Dozens of Iranian-linked websites have been seized by the US Justice Department.
Many of the 36 websites are violent organisations or associated with spreading disinformation, the department said.
They were all taken offline for violating US sanctions, although several were back online within hours with new domain addresses.
The DOJ said 33 of the websites were used by the Iranian Islamic Radio and Television Union (IRTVU) and the other three websites were operated by Kata’ib Hizballah (KH).
The IRTVU was named by US authorities in October as a source of disinformation ahead of the 2020 presidential election.
Among those affected were Press TV, the Iranian government’s main English-language satellite television channel, and Al Alam, its Arabic-language equivalent.
Press TV news presenter Marzieh Hashemi told The Associated Press that the channel was struggling to “figure out the reasons” for the seizure.
The channel looks mainly at international affairs, but criticism of US and UK foreign policy is common and the Anti-Defamation League has called the channel “one of the world’s leading dispensers of conspiratorial antisemitism in English”.

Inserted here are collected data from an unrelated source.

-- ==== Sys2Proof/Types.lean ====
section
/-! DEFINITION. The data types of the block: what its registers, tables, records, messages and outputs are made of, the parts of State
that flash pages hold among them (FlashMeta), and the formats of R664. Each field cites the rule of spec/ that gives it. -/

namespace Sys2Proof.Machine

/-- The two heads of an apiary (R8). -/
inductive Side where
  | a | b
  deriving DecidableEq, Repr, Inhabited

/-- The twelve head modes (R116), codes 1 to 12. -/
inductive Mode where
  | full | solo | takeover | rejoin | surge | distil | mend | reshape | quiesce | tide | hold | watch
  deriving DecidableEq, Repr, Inhabited

/-- Virkan privilege, rising (R87). -/
inductive Priv where
  | observer | operator | owner
  deriving DecidableEq, Repr, Inhabited

/-- The eight event severities 0 to 7 (Names, 00). -/
inductive Severity where
  | trace | info | notice | warn | error | severe | critical | fatal
  deriving DecidableEq, Repr, Inhabited

/-- States of a configuration frame (life of a frame, R101, R104); scheduling is Checked with the schedule record not yet accepted. -/
inductive FrameState where
  | opened | checked | scheduling | scheduled | applied | aborted | cancelled
  deriving DecidableEq, Repr, Inhabited

/-- Chunk table states (R268). -/
inductive ChunkState where
  | free | stored | aliased | dataLost
  deriving DecidableEq, Repr, Inhabited

/-- Block set states 0 to 7 (R255). -/
inductive BlockState where
  | free | freeDirty | opened | sealed | retired | factoryBad | reserved | failed
  deriving DecidableEq, Repr, Inhabited

/-- Use of a block set (R255). -/
inductive BlockUse where
  | none | landing | metadata | fold | gc | anchor | wear
  deriving DecidableEq, Repr, Inhabited

/-- Comb states of MEMBER_STATE (R223), absent when no comb was ever brought up there. -/
inductive CombState where
  | working | failed | retired | replacement | absent
  deriving DecidableEq, Repr, Inhabited

/-- Stripe region codes 0 to 2 (R222). -/
inductive Region where
  | brood | honey | tall
  deriving DecidableEq, Repr, Inhabited

/-- Stripe purposes 0x00 to 0x08 (R223). -/
inductive Purpose where
  | landing | fold | gc | reshape | rebuild | loss | memberState | claim | metadata
  deriving DecidableEq, Repr, Inhabited

/-- Wax ring or checkpoint slot that holds a record (R165, R179). -/
inductive WaxRing where
  | data | commit | slot0 | slot1 | slot2 | slot3
  deriving DecidableEq, Repr, Inhabited

/-- Namespace discard mode (R98, R281). -/
inductive Discard where
  | hint | zero
  deriving DecidableEq, Repr, Inhabited

/-- Progress of one member's program during landing (R219 to R221). -/
inductive MemberProg where
  | idle | issued | passed | failedOnce | failedTwice | fenced
  /-- Of a tall unit, the first SLC unit is programmed and the second one is to be sent, for the first time or again (R202, R220). -/
  | half
  deriving DecidableEq, Repr, Inhabited

/-- Where a Virkan session or request lives (R91). -/
inductive Transport where
  /-- In-band on an NVMe host controller. -/
  | nvme (ctrl : Nat)
  /-- A TCP connection on MG. -/
  | mg (conn : Nat)
  /-- The sideband mailbox. -/
  | sb
  deriving DecidableEq, Repr, Inhabited

/-- Virkan status codes (R97). -/
inductive VStatus where
  | success
  | pending
  | noChange
  | badMagic
  | badVersion
  | lengthMismatch
  | badHeaderCrc
  | badBodyCrc
  | tooLarge
  | unknownOpcode
  | paramUnknown
  | paramMissing
  | paramInvalid
  | tagInUse
  | refusedReshape
  | refusedHoldup
  | refusedOwnerLock
  | refusedTakeover
  | refusedMode
  | refusedFrameOrder
  | refusedFrameState
  | refusedTick
  | refusedPeerState
  | refusedNotOwner
  | refusedRedundancy
  | refusedRecovery
  | bankSelfBusy
  | frameConflict
  | frameAbortedPeer
  | frameAbortedRecheck
  | confirmRequired
  | noSessionSlot
  | noFrameSlot
  | frameFull
  | outstandingLimit
  | busy
  | ordinalExhausted
  | noCapacity
  | noToken
  | dataLost
  | wouldWait
  | fenced
  | mediaError
  | notFound
  | exists
  | authRequired
  | authFailed
  | privilege
  | badCmac
  | sessionUnknown
  | keysErased
  | signatureInvalid
  | replayed
  deriving DecidableEq, Repr, Inhabited

/-- One TLV parameter (R79). -/
structure Tlv where
  /-- Bit 15 of the type (R79, R80). -/
  required : Bool
  /-- Position in the opcode's list, from 1 (R79). -/
  pos : Nat
  /-- Value without padding (R79). -/
  value : Bytes
  deriving DecidableEq, Repr, Inhabited

/-- A Virkan request whose packet passed R77 steps 1 to 5. -/
structure VReq where
  /-- Transport and connection it arrived on (R91). -/
  via : Transport
  /-- Session handle named (R75). -/
  session : Nat
  /-- Requester's tag (R75). -/
  tag : Nat
  /-- Frame ID named (R75). -/
  frame : Nat
  /-- TLV parameters in order (R79). -/
  params : List Tlv
  /-- Payload (R75). -/
  payload : Bytes
  deriving DecidableEq, Repr, Inhabited

/-- A Virkan reply or notice (R75, R76). -/
structure VReply where
  /-- Opcode repeated (R75). -/
  opcode : Nat
  /-- Outcome (R97). -/
  status : VStatus
  /-- Tag repeated, 0 for a notice (R75). -/
  tag : Nat
  /-- Frame ID (R75). -/
  frame : Nat
  /-- Session handle (R75). -/
  session : Nat
  /-- NOTICE flag (R75). -/
  notice : Bool
  /-- Reply payload (whole, before R76 splits it) (R98). -/
  payload : Bytes
  deriving DecidableEq, Repr, Inhabited

/-- An issued confirmation code of a discarding action (R96). -/
structure Confirm where
  /-- Opcode of the refused request (R96). -/
  opcode : Nat
  /-- Its frame ID (R96). -/
  frame : Nat
  /-- Its parameters other than confirm (R96). -/
  params : List Tlv
  /-- Its payload (R96). -/
  payload : Bytes
  /-- The 8-byte code (R96). -/
  code : Bytes
  /-- When it was issued (R96). -/
  atNs : Nat
  deriving DecidableEq, Repr, Inhabited

/-- A session's event subscription (R729). -/
structure Sub where
  /-- Minimum severity (R729). -/
  minSev : Nat
  /-- First code (R729). -/
  first : Nat
  /-- Last code (R729). -/
  last : Nat
  /-- Sequence numbers not yet sent in a notice (R730). -/
  queue : List Nat
  /-- When the oldest waiting record came (R730). -/
  since : Nat
  deriving DecidableEq, Repr, Inhabited

/-- A Virkan session (R87 to R92). -/
structure Session where
  /-- Session handle (R75, R87). -/
  handle : Nat
  /-- Transport it was opened on (R91). -/
  via : Transport
  /-- Privilege it was opened for (R87). -/
  opened : Priv
  /-- Privilege it holds (R87). -/
  priv : Priv
  /-- Nonce of its SESSION_OPEN (R87). -/
  nonce : Bytes
  /-- Failed SESSION_AUTH requests (R89). -/
  fails : Nat
  /-- Time of its last request (R91). -/
  lastReq : Nat
  /-- Highest tag on MG (R84). -/
  highTag : Option Nat
  /-- Tags outstanding (R92). -/
  outstanding : List Nat
  /-- Confirmation code in force (R96). -/
  confirm : Option Confirm
  /-- Event subscription (R729). -/
  sub : Option Sub
  deriving DecidableEq, Repr, Inhabited

/-- A reply or notice held on NVMe or SB (R94). -/
structure HeldReply where
  /-- Transport (R94). -/
  via : Transport
  /-- The reply (R94). -/
  rep : VReply
  /-- When it was ready (R94). -/
  atNs : Nat
  /-- It has the place of an outstanding request: false for notices and for replies to packets refused before R77 step 7 (R92,, R94). -/
  own : Bool
  deriving DecidableEq, Repr, Inhabited

/-- A configuration item (R99, R100). -/
structure Item where
  /-- Setting ID (R98). -/
  setting : Nat
  /-- 0 this head, 1 side A, 2 side B, 3 both (R99). -/
  target : Nat
  /-- Value (R814). -/
  value : Bytes
  deriving DecidableEq, Repr, Inhabited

Kata’ib Hizballah, also written as Kataib Hezbollah, is an Iraqi militia group with links to Iran.
The US designated it as a foreign terrorist organisation more than a decade ago.
Despite sanctions, IRTVU and KH failed to get the required licences from the US government before using the domain names, the Justice Department said.
Relations between the US and Iran have been tense for years and worsened after Donald Trump pulled the US out of the Tehran 2015 nuclear deal while he was president.
In response, Iran gradually abandoned every previous limit on uranium enrichment, and is currently enriching uranium to 60% – its highest level ever, although it is still short of weapons-grade.
Just days ago Ebrahim Raisi, Iran’s former judiciary chief, was elected president.
Known for being anti-West, he has ruled out meeting US President Joe Biden for talks on Iran’s ballistic missile programme and support for regional militias, such as Lebanon’s Hezbollah and Yemen’s Houthi rebels.